-- ==== Sys2Proof/Laws/Display.lean ====
section
/-! SUPPORT. The display: what toggling one cell does, and what drawing a sprite does to every cell and to the collision. -/

namespace Sys2Proof.Machine

theorem pixel_togglePixel (d : Display) (r r' : Fin 32) (c c' : Fin 64) :
    pixel (togglePixel d r c) r' c' = if r' = r ∧ c' = c then !pixel d r' c' else pixel d r' c' := by
  simp only [pixel, togglePixel, Fin.getElem_fin, Vector.getElem_set, Fin.ext_iff]
  by_cases hr : r.val = r'.val
  · by_cases hc : c.val = c'.val
    · simp [hr, hc]
    · have : ¬ c'.val = c.val := fun h => hc h.symm
      simp [hr, hc, this]
  · have : ¬ r'.val = r.val := fun h => hr h.symm
    simp [hr, this]

@[simp] theorem pixel_clearDisplay (r : Fin 32) (c : Fin 64) : pixel clearDisplay r c = false := by
  simp [pixel, clearDisplay]

/-- A 1 bit of a sprite's row lands on the cell: columns below `upTo` only. -/
def rowHits (x0 y0 : Byte) (row : Nat) (bits : Byte) (upTo : Nat) (r : Fin 32) (c : Fin 64) : Prop :=
  ∃ col, col < upTo ∧ bits.getLsbD (7 - col) = true ∧ r = spriteRow y0 row ∧ c = spriteCol x0 col

/-- Two columns of a sprite never share a display column. -/
theorem spriteCol_inj (x0 : Byte) {j k : Nat} (hj : j < 64) (hk : k < 64) (h : spriteCol x0 j = spriteCol x0 k) :
    j = k := by
  have := congrArg Fin.val h
  simp only [spriteCol] at this
  omega

/-- Two rows of a sprite never share a display row. -/
theorem spriteRow_inj (y0 : Byte) {j k : Nat} (hj : j < 32) (hk : k < 32) (h : spriteRow y0 j = spriteRow y0 k) :
    j = k := by
  have := congrArg Fin.val h
  simp only [spriteRow] at this
  omega

/-- The first `m` columns of a row: each covered cell is inverted, no other changes, and a covered set cell is a collision. -/
theorem drawRow_upTo (x0 y0 : Byte) (row : Nat) (bits : Byte) (acc : Display × Bool) (m : Nat) (hm : m ≤ 8) :
    (∀ r c, (rowHits x0 y0 row bits m r c →
        pixel ((List.range m).foldl (drawPixel x0 y0 row bits) acc).1 r c = !pixel acc.1 r c) ∧
      (¬ rowHits x0 y0 row bits m r c →
        pixel ((List.range m).foldl (drawPixel x0 y0 row bits) acc).1 r c = pixel acc.1 r c)) ∧
    (((List.range m).foldl (drawPixel x0 y0 row bits) acc).2 = true ↔
      acc.2 = true ∨ ∃ r c, rowHits x0 y0 row bits m r c ∧ pixel acc.1 r c = true) := by
  induction m with
  | zero => simp [rowHits]
  | succ m ih =>
    obtain ⟨ihp, ihc⟩ := ih (by omega)
    rw [List.range_succ, List.foldl_append, List.foldl_cons, List.foldl_nil]
    generalize hd : (List.range m).foldl (drawPixel x0 y0 row bits) acc = d at ihp ihc ⊢
    have hsucc : ∀ r c, rowHits x0 y0 row bits (m + 1) r c ↔ rowHits x0 y0 row bits m r c ∨
        (bits.getLsbD (7 - m) = true ∧ r = spriteRow y0 row ∧ c = spriteCol x0 m) := by
      intro r c
      constructor
      · rintro ⟨col, hcol, h1, h2, h3⟩
        rcases Nat.lt_succ_iff_lt_or_eq.1 hcol with h | rfl
        · exact .inl ⟨col, h, h1, h2, h3⟩
        · exact .inr ⟨h1, h2, h3⟩
      · rintro (⟨col, hcol, h⟩ | h)
        · exact ⟨col, by omega, h⟩
        · exact ⟨m, by omega, h⟩
    by_cases hb : bits.getLsbD (7 - m) = true
    · have hnot : ¬ rowHits x0 y0 row bits m (spriteRow y0 row) (spriteCol x0 m) := by
        rintro ⟨col, hcol, -, -, h⟩
        exact absurd (spriteCol_inj x0 (by omega) (by omega) h) (by omega)
      have hpix := (ihp (spriteRow y0 row) (spriteCol x0 m)).2 hnot
      simp only [drawPixel, hb, if_true, pixel_togglePixel, hsucc, true_and]
      refine ⟨fun r c => ?_, ?_⟩
      · by_cases hrc : r = spriteRow y0 row ∧ c = spriteCol x0 m
        · obtain ⟨rfl, rfl⟩ := hrc
          simp [hpix]
        · simp only [hrc, or_false, if_false]
          exact ihp r c
      · rw [Bool.or_eq_true, ihc, hpix, or_assoc]
        refine or_congr_right ⟨?_, ?_⟩
        · rintro (⟨r, c, h1, h2⟩ | h)
          · exact ⟨r, c, .inl h1, h2⟩
          · exact ⟨_, _, .inr ⟨rfl, rfl⟩, h⟩
        · rintro ⟨r, c, h1 | ⟨rfl, rfl⟩, h2⟩
          · exact .inl ⟨r, c, h1, h2⟩
          · exact .inr h2
    · simp only [drawPixel, hb, if_false, Bool.false_eq_true, hsucc, false_and, or_false]
      exact ⟨ihp, ihc⟩

/-- A 1 bit of the rows lands on the cell; the first of them is sprite row `row`. -/
def spriteHits (x0 y0 : Byte) (bytes : List Byte) (row : Nat) (r : Fin 32) (c : Fin 64) : Prop :=
  ∃ (k : Nat) (h : k < bytes.length), rowHits x0 y0 (row + k) bytes[k] 8 r c

/-- Everything drawing a sprite does (R141): each covered cell is inverted, no other changes, and the collision is that some
covered cell was set. -/
theorem drawSprite_spec (x0 y0 : Byte) (bytes : List Byte) (row : Nat) (acc : Display × Bool)
    (hrow : row + bytes.length ≤ 32) :
    (∀ r c, (spriteHits x0 y0 bytes row r c →
        pixel (drawSprite x0 y0 bytes row acc).1 r c = !pixel acc.1 r c) ∧
      (¬ spriteHits x0 y0 bytes row r c → pixel (drawSprite x0 y0 bytes row acc).1 r c = pixel acc.1 r c)) ∧
    ((drawSprite x0 y0 bytes row acc).2 = true ↔
      acc.2 = true ∨ ∃ r c, spriteHits x0 y0 bytes row r c ∧ pixel acc.1 r c = true) := by
  induction bytes generalizing row acc with
  | nil => simp [spriteHits, drawSprite]
  | cons b bs ih =>
    simp only [List.length_cons] at hrow
    obtain ⟨rp, rc⟩ := drawRow_upTo x0 y0 row b acc 8 le_rfl
    obtain ⟨ihp, ihc⟩ := ih (row + 1) (drawRow x0 y0 row b acc) (by omega)
    have hcons : ∀ r c, spriteHits x0 y0 (b :: bs) row r c ↔
        rowHits x0 y0 row b 8 r c ∨ spriteHits x0 y0 bs (row + 1) r c := by
      intro r c
      constructor
      · rintro ⟨k, hk, h⟩
        cases k with
        | zero => exact .inl h
        | succ k =>
          refine .inr ⟨k, by simpa using hk, ?_⟩
          rwa [show row + 1 + k = row + (k + 1) by omega]
      · rintro (h | ⟨k, hk, h⟩)
        · exact ⟨0, by simp, h⟩
        · refine ⟨k + 1, by simpa using hk, ?_⟩
          rwa [show row + 1 + k = row + (k + 1) by omega] at h
    have hdis : ∀ r c, rowHits x0 y0 row b 8 r c → ¬ spriteHits x0 y0 bs (row + 1) r c := by
      rintro r c ⟨_, _, _, hr, _⟩ ⟨k, hk, _, _, _, hr', _⟩
      exact absurd (spriteRow_inj y0 (by omega) (by omega) (hr.symm.trans hr')) (by omega)
    change ∀ r c, (_ → pixel (drawRow x0 y0 row b acc).1 r c = _) ∧ (_ → pixel (drawRow x0 y0 row b acc).1 r c = _) at rp
    change (drawRow x0 y0 row b acc).2 = true ↔ _ at rc
    simp only [drawSprite, hcons]
    refine ⟨fun r c => ⟨?_, fun h => ?_⟩, ?_⟩
    · rintro (h | h)
      · rw [(ihp r c).2 (hdis r c h), (rp r c).1 h]
      · rw [(ihp r c).1 h, (rp r c).2 fun h' => hdis r c h' h]
    · rw [not_or] at h
      rw [(ihp r c).2 h.2, (rp r c).2 h.1]
    · rw [ihc, rc, or_assoc]
      refine or_congr_right ⟨?_, ?_⟩
      · rintro (⟨r, c, h1, h2⟩ | ⟨r, c, h1, h2⟩)
        · exact ⟨r, c, .inl h1, h2⟩
        · exact ⟨r, c, .inr h1, by rwa [(rp r c).2 fun h' => hdis r c h' h1] at h2⟩
      · rintro ⟨r, c, h1 | h1, h2⟩
        · exact .inl ⟨r, c, h1, h2⟩
        · exact .inr ⟨r, c, h1, by rwa [(rp r c).2 fun h' => hdis r c h' h1]⟩

end Sys2Proof.Machine
end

--*--

Retype the records above exactly, from their first line through the line that contains "simp [hr, hc, this]", and stop there.

-- ==== Sys2Proof/Laws/Display.lean ====
section
/-! SUPPORT. The display: what toggling one cell does, and what drawing a sprite does to every cell and to the collision. -/

namespace Sys2Proof.Machine

theorem pixel_togglePixel (d : Display) (r r' : Fin 32) (c c' : Fin 64) :
    pixel (togglePixel d r c) r' c' = if r' = r ∧ c' = c then !pixel d r' c' else pixel d r' c' := by
  simp only [pixel, togglePixel, Fin.getElem_fin, Vector.getElem_set, Fin.ext_iff]
  by_cases hr : r.val = r'.val
  · by_cases hc : c.val = c'.val
    · simp [hr, hc]
    · have : ¬ c'.val = c.val := fun h => hc h.symm
      simp [hr, hc, this]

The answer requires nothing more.